Прадед Гриша был очень старый и не помнил своих лет. Николая Макаровича это забавляло. Иной раз возьмется его донимать: девяносто тебе будет? а сто — будет? Бедный прадед Гриша сидит, глазами хлопает, делает вид, что старается что-то припомнить, а сам даже не сообразит, о чем это Николай Макарович толкует спьяну. Что помереть он когда-нибудь должен, Гриша еще как-то запомнил, — когда? этого даже японский городовой не знает, — а вот годы и дни свои он считать позабыл. Да и не отличает он уже день от ночи и год от мгновения, как не отличает меня, своего пятилетнего правнука, от пчел, поросят, куриц и голубей. Плывет его дворик, словно ковчег, в безбрежном океане времени; блуждает по его закоулкам подвыпивший кормчий, и помнит он во хмелю только одно — что в некий час всеобщего пробуждения надо выпустить на волю всю эту излюбленную им живность, открыть клетки, летки, сарайчики и двери дома, где в отдаленной спальне обитает по ночам самое бесполезное, хотя и забавное существо…

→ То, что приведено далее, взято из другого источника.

theorem copyState_mask {K : Parts} (kB : K.mem) (kF : K.fab) (a : Nat) (b : Nat) (zero : Bool) (s : State) :
    (copyState a b zero s).mask K = s.mask K := by
  simp only [copyState, ↓apply_ite (State.mask K), ite_self, ↓foldl_mask, implies_true, ↓(setBytes_mask kB), ↓(copyMem_mask kB kF)]

theorem loadWhorl_mask {K : Parts} (kB : K.mem) (kF : K.fab) (w : Nat) (image : List Byte) (s : State) :
    (loadWhorl w image s).mask K = s.mask K := by
  simp only [loadWhorl, ↓apply_ite (State.mask K), ite_self, ↓foldl_mask, implies_true, mask_mem_fab kB kF, ↓(place_mask kB kF)]

theorem execShadowSessionStart_mask {K : Parts} (kA : K.regs) (kI : K.whl) (w : Fin 8) (s : State) {s' : State} (hr :
    execShadowSessionStart w s = .next s') :
    s'.mask K = s.mask K := by
  unfold execShadowSessionStart at hr
  injection hr with hr; subst hr; simp only [↓apply_ite (State.mask K), ite_self, ↓foldl_mask, implies_true, ↓(set_mask kA), ↓(setWhorl_mask kI)]; (repeat' split) <;> first | (simp only [↓apply_ite (State.mask K), ite_self, ↓foldl_mask, implies_true, ↓(set_mask kA), ↓(setWhorl_mask kI)]; done) | (simp only [↓apply_ite (State.mask K), ite_self, ↓foldl_mask, implies_true, ↓(set_mask kA), ↓(setWhorl_mask kI)]; (repeat' split) <;> first | (simp only [↓apply_ite (State.mask K), ite_self, ↓foldl_mask, implies_true, ↓(set_mask kA), ↓(setWhorl_mask kI)]; done) | rfl | grind [set_mask, setWhorl_mask]) | rfl | grind [set_mask, setWhorl_mask]

theorem startShadow_mask {K : Parts} (kA : K.regs) (kI : K.whl) (w : Nat) (s : State) :
    (startShadow w s).mask K = s.mask K := by
  simp only [startShadow, ↓apply_ite (State.mask K), ite_self, ↓foldl_mask, implies_true, ↓(set_mask kA), ↓(setWhorl_mask kI)]

theorem execStandbyPrepareDone_mask {K : Parts} (kA : K.regs) (kB : K.mem) (kD : K.sys) (kF : K.fab) (kI : K.whl) (w : Fin 8) (s : State)
    {s' : State} (hr : execStandbyPrepareDone w s = .next s') :
    s'.mask K = s.mask K := by
  unfold execStandbyPrepareDone at hr
  injection hr with hr; subst hr; simp only [↓apply_ite (State.mask K), ite_self, ↓foldl_mask, implies_true, ↓(bump_mask kA), ↓(set_mask kA), ↓(setWhorl_mask kI), ↓(copyMem_mask kB kF), ↓(copyRegs_mask kA), ↓(copyState_mask kB kF), ↓(loadWhorl_mask kB kF), ↓(raise_mask kA kF), ↓(startShadow_mask kA kI), ↓(switchTo_mask kA kD kI)]

theorem handoverSwitch_mask {K : Parts} (kA : K.regs) (kD : K.sys) (kF : K.fab) (kI : K.whl) (kS : K.tnd) (kT : K.upd) (a : Nat) (b :
    Nat) (s : State) :
    (handoverSwitch a b s).mask K = s.mask K := by
  simp only [handoverSwitch, ↓apply_ite (State.mask K), ite_self, ↓foldl_mask, implies_true, mask_whl kI, ↓(set_mask kA), ↓(setWhorl_mask kI), ↓(raise_mask kA kF), ↓(startShadow_mask kA kI), ↓(switchTo_mask kA kD kI), ↓(updWhorlSwitched_mask kA kD kF kS kT)]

В день, когда хоронили Николая Макаровича, прабабка моя, Анисья, потащила меня к нему в дом. За каким чертом? А вот за таким, говорит, что с покойником попрощаться надо. Я покойников никогда еще не видел, а Николая Макаровича (покойника) и вовсе видеть не хотел, но прабабка сказала, что попрощаться с ним надо, и в дом-таки меня затащила. Посреди комнаты на двух табуретках стоял гроб — очень широкий, длинный и мелкий (или плоский? а как еще скажешь?).
Подошли мы к Николаю Макаровичу — я сразу уставился на его кадык (будь он неладен!). Он стал еще острее, как-то окостенел и торчал выше подбородка, сильно вдавленного в шею. Вид у Николая Макаровича был недовольный, злой и даже презрительный.
— Вот торопил, торопил ты Гришу, а-а-а, — неожиданно запела прабабка, не то в укор покойнику, не то в назидание другим дедам и бабкам, которые сидели тут же по лавочкам. — Да са-а-ам первый и по-о-о-ме-е-ер.
И Николай Макарович, как будто соглашаясь с ней и в то же время досадуя, отвечал:
— Что ж, Аниська, помер я, шельмы гадские!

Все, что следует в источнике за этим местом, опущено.